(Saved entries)
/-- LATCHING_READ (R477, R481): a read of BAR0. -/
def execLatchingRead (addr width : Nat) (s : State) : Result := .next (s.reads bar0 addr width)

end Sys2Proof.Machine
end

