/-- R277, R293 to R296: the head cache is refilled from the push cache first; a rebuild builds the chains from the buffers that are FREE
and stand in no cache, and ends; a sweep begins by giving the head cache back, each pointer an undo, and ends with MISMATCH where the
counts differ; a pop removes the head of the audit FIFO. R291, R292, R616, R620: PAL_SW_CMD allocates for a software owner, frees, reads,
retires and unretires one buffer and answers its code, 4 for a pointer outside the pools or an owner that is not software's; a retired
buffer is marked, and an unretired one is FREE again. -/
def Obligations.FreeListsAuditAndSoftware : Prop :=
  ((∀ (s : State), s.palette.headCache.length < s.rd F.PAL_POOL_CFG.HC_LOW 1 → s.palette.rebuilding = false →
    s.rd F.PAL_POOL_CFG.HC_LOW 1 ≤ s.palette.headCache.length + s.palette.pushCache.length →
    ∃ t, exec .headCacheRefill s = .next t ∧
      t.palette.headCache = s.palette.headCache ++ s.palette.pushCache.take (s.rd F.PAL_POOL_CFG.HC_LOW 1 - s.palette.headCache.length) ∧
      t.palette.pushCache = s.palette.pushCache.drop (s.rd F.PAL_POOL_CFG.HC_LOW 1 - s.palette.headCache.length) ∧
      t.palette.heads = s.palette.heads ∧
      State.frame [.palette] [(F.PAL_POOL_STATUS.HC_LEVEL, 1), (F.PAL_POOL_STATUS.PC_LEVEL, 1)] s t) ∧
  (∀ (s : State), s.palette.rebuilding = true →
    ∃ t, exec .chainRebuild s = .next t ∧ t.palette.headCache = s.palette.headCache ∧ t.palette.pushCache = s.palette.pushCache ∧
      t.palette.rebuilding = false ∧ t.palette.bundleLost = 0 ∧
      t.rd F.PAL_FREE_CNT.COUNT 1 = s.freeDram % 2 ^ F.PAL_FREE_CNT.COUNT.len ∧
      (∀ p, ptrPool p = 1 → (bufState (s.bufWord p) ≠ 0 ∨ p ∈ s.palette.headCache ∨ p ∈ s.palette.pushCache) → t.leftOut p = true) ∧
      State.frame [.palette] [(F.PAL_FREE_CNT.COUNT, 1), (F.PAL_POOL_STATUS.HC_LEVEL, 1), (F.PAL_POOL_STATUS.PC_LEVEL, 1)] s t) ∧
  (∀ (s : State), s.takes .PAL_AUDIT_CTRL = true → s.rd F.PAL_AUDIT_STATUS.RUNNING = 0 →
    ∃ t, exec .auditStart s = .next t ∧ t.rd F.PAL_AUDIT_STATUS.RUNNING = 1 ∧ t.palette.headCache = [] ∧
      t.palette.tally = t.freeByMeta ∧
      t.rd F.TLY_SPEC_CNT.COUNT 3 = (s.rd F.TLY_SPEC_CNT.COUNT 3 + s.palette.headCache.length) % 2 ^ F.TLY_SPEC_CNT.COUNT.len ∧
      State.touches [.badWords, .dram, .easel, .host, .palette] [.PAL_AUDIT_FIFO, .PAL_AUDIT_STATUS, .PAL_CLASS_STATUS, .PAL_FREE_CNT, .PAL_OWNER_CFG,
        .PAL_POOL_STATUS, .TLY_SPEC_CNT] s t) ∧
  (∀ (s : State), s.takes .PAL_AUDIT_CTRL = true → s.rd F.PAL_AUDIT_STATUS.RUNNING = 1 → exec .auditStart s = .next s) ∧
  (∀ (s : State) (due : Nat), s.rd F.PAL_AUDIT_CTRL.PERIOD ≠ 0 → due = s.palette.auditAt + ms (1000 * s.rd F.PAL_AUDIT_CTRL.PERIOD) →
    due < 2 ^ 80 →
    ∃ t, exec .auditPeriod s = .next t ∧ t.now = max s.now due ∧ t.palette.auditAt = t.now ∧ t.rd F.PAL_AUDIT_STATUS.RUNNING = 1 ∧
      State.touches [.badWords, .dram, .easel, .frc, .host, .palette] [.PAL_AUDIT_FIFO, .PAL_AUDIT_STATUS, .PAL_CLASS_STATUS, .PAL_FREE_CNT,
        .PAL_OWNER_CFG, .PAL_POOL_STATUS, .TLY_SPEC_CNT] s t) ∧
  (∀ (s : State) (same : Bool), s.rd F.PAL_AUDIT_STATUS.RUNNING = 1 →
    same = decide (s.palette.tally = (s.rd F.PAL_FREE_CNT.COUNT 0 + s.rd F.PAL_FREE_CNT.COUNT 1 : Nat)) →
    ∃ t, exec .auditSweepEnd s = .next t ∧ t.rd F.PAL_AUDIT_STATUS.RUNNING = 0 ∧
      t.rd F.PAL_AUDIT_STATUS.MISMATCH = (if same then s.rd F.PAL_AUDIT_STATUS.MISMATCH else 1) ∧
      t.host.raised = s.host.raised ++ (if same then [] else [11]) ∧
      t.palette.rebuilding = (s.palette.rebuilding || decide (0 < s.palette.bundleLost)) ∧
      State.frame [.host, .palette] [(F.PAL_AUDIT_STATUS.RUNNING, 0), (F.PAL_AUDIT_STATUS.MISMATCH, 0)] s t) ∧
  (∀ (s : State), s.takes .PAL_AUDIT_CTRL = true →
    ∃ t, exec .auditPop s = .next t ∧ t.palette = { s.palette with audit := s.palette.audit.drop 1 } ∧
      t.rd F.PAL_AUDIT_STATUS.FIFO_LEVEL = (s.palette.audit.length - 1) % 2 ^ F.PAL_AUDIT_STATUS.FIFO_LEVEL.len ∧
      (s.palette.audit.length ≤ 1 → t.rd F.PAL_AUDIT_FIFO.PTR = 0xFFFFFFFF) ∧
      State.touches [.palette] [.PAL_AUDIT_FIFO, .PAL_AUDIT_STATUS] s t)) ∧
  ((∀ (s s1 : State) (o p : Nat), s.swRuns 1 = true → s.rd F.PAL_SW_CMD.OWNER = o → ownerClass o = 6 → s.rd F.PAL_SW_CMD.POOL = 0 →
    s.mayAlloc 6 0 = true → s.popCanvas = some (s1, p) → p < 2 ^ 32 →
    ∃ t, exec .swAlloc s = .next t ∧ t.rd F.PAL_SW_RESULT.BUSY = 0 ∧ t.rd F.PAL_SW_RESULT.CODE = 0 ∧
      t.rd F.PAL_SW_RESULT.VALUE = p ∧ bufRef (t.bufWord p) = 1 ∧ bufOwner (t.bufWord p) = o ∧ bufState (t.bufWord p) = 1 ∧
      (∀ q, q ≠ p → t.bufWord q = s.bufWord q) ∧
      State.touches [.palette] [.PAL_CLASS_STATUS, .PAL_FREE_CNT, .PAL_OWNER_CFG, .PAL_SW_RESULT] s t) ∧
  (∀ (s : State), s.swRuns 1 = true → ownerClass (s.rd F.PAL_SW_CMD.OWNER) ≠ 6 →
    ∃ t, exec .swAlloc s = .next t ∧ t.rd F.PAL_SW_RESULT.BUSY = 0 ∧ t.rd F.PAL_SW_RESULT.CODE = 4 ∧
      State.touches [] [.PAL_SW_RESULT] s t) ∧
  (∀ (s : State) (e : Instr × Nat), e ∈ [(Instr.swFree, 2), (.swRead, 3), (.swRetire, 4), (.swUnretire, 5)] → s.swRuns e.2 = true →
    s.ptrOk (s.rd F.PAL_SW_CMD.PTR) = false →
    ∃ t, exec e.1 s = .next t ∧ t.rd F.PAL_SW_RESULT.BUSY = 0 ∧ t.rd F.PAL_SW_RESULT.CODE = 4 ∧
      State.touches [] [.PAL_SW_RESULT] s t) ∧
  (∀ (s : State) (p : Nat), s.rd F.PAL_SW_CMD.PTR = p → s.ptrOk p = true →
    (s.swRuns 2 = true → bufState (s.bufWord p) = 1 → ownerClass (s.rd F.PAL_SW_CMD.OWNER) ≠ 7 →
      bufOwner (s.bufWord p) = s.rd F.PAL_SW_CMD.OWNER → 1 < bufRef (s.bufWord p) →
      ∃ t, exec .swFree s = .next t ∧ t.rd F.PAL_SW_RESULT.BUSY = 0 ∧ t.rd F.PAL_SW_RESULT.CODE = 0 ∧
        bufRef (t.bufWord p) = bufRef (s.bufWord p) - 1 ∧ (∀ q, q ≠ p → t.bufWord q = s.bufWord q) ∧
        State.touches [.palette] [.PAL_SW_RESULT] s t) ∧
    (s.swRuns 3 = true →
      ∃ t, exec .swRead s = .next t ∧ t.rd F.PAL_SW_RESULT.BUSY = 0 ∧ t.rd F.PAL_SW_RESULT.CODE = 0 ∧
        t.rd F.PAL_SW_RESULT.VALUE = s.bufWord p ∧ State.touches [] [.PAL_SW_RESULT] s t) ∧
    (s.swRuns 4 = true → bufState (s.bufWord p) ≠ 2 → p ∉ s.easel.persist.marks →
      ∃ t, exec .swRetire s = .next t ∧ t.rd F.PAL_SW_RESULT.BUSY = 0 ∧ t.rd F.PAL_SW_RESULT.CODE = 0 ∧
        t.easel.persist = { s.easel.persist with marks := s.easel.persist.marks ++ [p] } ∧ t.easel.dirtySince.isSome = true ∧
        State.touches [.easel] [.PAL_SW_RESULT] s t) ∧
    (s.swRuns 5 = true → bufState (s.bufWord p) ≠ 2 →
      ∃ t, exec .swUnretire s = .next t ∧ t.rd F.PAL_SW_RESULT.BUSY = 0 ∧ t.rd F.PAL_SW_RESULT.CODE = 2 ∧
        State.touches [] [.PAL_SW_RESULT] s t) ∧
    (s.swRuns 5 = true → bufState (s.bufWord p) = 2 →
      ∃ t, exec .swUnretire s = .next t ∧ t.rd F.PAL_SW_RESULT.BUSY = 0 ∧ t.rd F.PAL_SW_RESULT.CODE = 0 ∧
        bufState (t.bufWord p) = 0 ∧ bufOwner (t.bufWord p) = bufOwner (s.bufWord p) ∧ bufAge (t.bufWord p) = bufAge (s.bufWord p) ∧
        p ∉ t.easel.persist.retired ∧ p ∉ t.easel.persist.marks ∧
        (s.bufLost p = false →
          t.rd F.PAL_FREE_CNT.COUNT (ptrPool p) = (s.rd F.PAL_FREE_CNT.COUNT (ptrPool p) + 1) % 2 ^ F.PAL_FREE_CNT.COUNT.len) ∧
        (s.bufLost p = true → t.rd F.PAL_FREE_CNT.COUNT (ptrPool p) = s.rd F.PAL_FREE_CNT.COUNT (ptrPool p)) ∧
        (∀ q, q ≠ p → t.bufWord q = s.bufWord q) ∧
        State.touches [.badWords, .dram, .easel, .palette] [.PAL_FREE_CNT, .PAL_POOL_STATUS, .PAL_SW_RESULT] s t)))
---
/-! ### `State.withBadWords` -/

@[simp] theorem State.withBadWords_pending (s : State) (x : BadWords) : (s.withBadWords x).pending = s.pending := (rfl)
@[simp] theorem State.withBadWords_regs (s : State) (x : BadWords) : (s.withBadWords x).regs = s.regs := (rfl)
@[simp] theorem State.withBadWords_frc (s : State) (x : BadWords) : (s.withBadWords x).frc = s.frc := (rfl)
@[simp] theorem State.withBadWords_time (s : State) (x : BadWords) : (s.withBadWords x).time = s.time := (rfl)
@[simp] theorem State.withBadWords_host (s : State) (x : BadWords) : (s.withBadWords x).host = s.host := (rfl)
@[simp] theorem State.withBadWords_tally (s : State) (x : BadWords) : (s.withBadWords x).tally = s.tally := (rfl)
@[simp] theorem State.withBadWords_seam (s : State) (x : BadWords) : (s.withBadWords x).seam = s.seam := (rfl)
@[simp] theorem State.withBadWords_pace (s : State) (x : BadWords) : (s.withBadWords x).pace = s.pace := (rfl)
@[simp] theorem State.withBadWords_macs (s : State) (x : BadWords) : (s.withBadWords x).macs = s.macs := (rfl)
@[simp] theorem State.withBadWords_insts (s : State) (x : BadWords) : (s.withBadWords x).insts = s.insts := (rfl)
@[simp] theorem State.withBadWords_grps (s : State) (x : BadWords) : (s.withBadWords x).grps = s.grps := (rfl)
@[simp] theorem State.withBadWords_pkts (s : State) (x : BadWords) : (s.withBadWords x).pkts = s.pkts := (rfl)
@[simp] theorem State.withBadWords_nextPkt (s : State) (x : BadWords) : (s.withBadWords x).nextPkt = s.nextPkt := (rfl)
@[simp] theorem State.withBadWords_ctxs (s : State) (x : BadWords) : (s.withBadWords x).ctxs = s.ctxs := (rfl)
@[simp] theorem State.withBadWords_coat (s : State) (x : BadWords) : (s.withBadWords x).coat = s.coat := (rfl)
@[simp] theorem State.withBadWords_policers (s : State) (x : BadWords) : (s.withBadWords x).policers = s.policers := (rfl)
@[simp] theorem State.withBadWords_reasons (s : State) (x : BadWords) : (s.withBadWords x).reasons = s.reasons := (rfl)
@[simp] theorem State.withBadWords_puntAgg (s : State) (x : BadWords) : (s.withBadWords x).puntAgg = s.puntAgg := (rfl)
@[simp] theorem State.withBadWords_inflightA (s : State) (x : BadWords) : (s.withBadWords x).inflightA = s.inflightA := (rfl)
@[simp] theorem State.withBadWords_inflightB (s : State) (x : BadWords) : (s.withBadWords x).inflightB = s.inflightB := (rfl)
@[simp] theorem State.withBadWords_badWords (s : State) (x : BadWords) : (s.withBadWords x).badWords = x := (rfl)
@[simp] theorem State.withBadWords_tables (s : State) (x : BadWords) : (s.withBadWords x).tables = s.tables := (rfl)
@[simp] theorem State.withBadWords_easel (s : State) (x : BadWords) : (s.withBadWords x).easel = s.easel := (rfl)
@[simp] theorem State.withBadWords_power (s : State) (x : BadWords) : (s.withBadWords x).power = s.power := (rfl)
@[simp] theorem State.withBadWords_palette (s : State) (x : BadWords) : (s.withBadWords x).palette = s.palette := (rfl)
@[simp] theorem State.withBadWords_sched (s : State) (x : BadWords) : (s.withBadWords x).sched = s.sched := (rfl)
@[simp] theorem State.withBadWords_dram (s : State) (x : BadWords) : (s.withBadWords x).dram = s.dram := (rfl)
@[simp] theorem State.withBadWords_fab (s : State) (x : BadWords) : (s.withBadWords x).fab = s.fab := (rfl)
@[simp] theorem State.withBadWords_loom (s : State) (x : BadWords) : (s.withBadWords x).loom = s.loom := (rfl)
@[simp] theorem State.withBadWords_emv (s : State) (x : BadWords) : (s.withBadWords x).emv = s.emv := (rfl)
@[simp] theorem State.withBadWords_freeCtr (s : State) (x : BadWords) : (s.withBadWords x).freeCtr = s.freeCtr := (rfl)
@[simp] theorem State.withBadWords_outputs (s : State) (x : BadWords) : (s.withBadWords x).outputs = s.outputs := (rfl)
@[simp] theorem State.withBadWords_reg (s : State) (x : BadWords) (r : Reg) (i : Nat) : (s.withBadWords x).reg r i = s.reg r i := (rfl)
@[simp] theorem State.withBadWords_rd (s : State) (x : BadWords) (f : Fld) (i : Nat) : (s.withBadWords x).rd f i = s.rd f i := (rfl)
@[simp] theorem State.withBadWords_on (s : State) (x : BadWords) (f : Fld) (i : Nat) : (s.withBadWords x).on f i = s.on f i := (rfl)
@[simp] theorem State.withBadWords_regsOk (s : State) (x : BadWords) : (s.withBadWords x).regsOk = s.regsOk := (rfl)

WHAT TO WORK ON =>
The expected answer is an exact copy of the lines above, beginning at the line with "F.PAL_AUDIT_STATUS.RUNNING = 0 →" and ending at the line with "t.rd F.TLY_SPEC_CNT.COUNT 3", with both ends in.

RESPONSE AREA =>
  (∀ (s : State), s.takes .PAL_AUDIT_CTRL = true → s.rd F.PAL_AUDIT_STATUS.RUNNING = 0 →
    ∃ t, exec .auditStart s = .next t ∧ t.rd F.PAL_AUDIT_STATUS.RUNNING = 1 ∧ t.palette.headCache = [] ∧
      t.palette.tally = t.freeByMeta ∧
      t.rd F.TLY_SPEC_CNT.COUNT 3 = (s.rd F.TLY_SPEC_CNT.COUNT 3 + s.palette.headCache.length) % 2 ^ F.TLY_SPEC_CNT.COUNT.len ∧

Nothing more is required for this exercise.